§ What the task requires: Every line below that contains "them" is to be copied.
[Records]
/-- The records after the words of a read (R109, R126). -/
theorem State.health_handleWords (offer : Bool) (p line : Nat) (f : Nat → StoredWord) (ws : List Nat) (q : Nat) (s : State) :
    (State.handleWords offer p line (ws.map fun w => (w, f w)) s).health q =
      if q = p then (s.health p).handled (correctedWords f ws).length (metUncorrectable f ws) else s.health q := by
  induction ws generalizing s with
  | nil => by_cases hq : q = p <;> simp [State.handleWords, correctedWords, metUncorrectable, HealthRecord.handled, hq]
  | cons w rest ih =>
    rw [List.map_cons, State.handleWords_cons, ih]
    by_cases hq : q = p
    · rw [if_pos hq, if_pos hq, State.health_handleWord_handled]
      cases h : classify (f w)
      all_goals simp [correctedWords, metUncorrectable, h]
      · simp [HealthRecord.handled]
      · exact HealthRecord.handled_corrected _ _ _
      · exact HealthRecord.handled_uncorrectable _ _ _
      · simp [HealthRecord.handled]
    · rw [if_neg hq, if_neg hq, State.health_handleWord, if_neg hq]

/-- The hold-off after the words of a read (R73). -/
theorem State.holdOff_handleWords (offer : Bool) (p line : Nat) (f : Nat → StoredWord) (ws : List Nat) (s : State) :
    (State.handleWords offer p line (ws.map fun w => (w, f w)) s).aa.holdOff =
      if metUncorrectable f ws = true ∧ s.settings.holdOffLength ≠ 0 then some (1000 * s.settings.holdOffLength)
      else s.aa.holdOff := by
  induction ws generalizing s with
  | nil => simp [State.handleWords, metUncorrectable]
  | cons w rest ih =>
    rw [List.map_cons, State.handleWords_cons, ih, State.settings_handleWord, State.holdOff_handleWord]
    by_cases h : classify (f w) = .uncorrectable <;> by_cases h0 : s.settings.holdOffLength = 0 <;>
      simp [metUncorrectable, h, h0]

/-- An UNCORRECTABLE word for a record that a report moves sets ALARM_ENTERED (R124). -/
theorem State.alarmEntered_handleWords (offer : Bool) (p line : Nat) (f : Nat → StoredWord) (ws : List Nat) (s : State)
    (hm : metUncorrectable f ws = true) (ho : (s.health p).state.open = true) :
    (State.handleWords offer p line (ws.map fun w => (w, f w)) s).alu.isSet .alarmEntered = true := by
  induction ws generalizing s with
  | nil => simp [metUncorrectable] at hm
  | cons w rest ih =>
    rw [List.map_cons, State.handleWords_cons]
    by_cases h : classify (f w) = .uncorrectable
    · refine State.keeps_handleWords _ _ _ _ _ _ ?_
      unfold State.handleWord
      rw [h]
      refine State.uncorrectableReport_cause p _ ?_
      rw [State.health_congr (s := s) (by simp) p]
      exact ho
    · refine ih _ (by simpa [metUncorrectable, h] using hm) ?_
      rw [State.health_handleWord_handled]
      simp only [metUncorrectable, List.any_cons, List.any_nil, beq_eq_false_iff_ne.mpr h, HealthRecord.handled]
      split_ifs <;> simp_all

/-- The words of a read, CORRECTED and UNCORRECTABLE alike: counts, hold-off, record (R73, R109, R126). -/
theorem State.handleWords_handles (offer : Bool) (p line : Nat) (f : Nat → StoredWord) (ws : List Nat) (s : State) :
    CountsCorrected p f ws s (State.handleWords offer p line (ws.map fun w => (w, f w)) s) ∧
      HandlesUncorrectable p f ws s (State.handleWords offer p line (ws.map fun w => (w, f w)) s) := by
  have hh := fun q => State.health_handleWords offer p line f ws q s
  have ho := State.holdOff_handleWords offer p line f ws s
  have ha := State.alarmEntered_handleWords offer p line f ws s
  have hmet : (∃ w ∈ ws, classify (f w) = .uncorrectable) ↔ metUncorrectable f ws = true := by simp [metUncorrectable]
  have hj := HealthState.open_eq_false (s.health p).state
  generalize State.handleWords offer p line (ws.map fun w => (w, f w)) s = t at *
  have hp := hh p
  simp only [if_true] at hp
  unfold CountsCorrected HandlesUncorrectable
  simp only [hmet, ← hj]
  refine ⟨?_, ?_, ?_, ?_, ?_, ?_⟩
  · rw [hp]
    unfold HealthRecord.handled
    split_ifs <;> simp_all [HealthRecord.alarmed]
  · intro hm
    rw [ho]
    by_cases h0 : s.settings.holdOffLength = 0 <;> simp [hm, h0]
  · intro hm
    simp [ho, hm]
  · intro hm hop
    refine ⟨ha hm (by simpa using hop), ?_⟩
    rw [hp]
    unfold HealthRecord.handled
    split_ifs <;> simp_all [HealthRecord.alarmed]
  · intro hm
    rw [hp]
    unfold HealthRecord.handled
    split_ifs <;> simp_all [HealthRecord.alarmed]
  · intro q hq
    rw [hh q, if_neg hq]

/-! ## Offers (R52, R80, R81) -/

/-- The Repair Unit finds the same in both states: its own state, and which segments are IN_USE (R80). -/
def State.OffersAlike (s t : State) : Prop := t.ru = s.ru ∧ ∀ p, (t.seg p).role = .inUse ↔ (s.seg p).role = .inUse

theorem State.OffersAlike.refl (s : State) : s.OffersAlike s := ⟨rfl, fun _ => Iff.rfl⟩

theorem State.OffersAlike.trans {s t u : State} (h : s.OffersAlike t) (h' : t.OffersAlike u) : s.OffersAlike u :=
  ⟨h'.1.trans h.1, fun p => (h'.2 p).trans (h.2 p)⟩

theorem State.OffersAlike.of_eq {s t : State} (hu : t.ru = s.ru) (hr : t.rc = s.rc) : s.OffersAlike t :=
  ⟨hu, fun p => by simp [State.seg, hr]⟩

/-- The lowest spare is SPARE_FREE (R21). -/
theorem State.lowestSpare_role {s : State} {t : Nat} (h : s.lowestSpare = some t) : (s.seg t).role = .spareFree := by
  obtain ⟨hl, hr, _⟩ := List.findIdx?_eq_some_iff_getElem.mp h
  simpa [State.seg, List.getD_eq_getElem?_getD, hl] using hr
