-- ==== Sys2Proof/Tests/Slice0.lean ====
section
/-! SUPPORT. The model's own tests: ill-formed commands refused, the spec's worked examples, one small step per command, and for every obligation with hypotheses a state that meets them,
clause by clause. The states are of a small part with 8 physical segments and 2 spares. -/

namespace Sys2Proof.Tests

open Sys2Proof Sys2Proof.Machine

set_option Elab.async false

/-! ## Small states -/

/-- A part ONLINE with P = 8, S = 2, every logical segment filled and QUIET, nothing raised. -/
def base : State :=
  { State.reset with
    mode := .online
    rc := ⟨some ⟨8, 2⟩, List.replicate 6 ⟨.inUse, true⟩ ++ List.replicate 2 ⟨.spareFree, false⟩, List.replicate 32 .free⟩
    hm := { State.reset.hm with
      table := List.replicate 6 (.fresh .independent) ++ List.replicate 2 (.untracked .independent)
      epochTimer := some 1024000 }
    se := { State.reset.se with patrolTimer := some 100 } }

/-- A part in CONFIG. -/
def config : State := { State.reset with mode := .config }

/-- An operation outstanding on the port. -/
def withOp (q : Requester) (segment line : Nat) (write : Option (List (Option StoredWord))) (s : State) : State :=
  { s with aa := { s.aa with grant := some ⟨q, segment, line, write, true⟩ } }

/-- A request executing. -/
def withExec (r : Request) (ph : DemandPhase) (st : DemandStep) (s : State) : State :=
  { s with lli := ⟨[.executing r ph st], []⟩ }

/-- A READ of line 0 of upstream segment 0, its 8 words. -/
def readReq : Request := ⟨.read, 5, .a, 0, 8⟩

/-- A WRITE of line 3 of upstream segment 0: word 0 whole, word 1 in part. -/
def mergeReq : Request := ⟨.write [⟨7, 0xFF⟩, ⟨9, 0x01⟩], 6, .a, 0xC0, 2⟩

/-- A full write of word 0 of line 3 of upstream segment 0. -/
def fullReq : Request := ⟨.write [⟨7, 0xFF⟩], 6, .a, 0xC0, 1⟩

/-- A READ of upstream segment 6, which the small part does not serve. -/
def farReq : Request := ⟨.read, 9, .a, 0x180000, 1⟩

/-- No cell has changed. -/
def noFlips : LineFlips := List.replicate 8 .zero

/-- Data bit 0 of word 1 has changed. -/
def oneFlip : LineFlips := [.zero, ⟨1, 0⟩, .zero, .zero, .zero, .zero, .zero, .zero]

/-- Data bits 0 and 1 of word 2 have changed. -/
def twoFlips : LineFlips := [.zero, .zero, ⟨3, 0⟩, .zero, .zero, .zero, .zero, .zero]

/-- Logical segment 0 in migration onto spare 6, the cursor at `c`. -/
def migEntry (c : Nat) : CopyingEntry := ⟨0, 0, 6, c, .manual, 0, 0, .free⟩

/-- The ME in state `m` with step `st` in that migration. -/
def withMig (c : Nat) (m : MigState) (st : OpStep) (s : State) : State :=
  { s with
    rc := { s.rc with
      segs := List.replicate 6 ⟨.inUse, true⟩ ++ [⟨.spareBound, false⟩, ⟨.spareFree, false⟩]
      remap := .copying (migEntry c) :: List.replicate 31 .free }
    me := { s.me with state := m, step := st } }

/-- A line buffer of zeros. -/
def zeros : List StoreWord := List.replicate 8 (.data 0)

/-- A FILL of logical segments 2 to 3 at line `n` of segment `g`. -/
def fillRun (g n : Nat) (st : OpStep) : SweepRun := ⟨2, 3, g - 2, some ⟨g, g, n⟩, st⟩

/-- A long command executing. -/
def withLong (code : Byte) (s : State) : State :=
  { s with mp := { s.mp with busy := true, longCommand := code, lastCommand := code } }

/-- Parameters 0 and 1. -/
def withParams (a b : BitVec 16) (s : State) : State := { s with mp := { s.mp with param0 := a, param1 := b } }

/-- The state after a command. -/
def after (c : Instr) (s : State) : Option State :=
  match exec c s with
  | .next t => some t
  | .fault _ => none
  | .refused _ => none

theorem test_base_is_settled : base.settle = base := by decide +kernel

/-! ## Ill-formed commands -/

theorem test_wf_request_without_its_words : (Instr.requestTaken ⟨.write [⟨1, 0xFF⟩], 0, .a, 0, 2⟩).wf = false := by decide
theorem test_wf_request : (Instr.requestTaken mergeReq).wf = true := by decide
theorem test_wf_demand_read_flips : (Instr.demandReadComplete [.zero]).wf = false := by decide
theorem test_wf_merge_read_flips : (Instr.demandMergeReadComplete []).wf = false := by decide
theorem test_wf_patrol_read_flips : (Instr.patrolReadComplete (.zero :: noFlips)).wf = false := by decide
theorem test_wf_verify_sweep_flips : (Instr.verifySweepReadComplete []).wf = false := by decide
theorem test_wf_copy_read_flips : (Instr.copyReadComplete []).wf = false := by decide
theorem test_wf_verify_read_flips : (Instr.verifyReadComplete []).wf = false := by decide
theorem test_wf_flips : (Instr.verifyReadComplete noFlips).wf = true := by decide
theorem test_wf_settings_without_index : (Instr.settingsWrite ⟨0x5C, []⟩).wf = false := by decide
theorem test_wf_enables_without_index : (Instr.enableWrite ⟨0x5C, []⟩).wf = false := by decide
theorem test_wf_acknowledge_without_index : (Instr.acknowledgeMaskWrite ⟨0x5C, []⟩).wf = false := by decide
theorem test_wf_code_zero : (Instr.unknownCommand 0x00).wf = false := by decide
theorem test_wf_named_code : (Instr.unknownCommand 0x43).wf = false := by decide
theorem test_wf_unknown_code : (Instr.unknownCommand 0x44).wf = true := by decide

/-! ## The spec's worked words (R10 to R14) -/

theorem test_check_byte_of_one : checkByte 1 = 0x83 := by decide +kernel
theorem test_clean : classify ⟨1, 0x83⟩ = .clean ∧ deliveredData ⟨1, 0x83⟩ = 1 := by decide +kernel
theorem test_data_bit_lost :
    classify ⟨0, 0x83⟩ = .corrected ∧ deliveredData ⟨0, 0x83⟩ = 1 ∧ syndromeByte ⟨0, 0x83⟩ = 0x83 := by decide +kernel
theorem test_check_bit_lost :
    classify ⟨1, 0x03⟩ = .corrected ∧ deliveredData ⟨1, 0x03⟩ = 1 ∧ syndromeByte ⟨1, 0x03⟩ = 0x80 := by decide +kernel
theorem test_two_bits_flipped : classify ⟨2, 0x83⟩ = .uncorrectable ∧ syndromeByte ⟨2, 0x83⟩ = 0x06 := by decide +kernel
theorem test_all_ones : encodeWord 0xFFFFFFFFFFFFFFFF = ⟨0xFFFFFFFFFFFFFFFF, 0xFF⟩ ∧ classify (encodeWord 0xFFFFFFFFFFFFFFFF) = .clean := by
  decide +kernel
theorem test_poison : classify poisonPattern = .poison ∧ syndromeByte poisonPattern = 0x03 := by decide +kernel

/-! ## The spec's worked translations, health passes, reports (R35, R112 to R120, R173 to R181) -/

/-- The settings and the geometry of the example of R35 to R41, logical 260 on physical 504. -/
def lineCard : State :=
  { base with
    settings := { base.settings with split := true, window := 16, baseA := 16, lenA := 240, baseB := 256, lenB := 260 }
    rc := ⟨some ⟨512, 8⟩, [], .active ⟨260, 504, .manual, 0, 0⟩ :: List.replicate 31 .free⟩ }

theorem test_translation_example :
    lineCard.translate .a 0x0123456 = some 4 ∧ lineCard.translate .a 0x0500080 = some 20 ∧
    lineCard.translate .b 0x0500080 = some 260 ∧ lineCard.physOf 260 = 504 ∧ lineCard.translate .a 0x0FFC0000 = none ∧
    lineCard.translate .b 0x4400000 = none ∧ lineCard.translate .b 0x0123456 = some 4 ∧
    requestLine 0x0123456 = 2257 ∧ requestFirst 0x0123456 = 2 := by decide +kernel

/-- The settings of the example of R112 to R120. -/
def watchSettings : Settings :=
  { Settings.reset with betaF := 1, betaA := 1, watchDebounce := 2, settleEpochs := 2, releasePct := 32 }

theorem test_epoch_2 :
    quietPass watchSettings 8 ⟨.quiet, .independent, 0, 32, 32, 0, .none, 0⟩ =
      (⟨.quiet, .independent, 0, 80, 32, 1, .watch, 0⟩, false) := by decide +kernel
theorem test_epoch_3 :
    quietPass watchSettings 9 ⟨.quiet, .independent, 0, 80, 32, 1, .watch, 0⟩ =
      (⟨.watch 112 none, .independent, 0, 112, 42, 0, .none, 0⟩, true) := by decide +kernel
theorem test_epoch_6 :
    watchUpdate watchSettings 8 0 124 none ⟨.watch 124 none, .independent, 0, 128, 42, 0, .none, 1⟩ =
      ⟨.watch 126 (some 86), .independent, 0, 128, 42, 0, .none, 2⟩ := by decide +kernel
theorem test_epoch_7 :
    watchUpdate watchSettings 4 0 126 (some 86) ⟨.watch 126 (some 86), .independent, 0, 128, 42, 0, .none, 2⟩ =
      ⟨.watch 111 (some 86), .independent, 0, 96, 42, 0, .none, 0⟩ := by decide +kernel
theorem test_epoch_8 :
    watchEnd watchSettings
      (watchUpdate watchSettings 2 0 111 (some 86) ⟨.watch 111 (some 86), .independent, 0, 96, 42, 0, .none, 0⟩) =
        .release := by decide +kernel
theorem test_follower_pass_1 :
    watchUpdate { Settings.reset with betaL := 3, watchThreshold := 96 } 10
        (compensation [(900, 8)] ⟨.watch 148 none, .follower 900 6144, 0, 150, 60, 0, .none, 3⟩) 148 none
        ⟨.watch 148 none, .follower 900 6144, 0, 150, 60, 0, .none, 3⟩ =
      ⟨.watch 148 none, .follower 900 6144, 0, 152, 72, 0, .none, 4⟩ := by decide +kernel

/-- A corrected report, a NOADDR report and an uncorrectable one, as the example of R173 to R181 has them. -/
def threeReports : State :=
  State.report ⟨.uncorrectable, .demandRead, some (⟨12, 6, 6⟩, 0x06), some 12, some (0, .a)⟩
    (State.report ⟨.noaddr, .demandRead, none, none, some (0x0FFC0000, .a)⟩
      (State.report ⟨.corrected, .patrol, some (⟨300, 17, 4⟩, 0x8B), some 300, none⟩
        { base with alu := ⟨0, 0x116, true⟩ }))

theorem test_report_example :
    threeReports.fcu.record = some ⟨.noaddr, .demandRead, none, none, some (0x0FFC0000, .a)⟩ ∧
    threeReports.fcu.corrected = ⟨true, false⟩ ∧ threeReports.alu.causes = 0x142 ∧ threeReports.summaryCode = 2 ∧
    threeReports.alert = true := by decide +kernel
[/Records]
§ Result for this task:
/-! SUPPORT. The model's own tests: ill-formed commands refused, the spec's worked examples, one small step per command, and for every obligation with hypotheses a state that meets them,
/-- A corrected report, a NOADDR report and an uncorrectable one, as the example of R173 to R181 has them. -/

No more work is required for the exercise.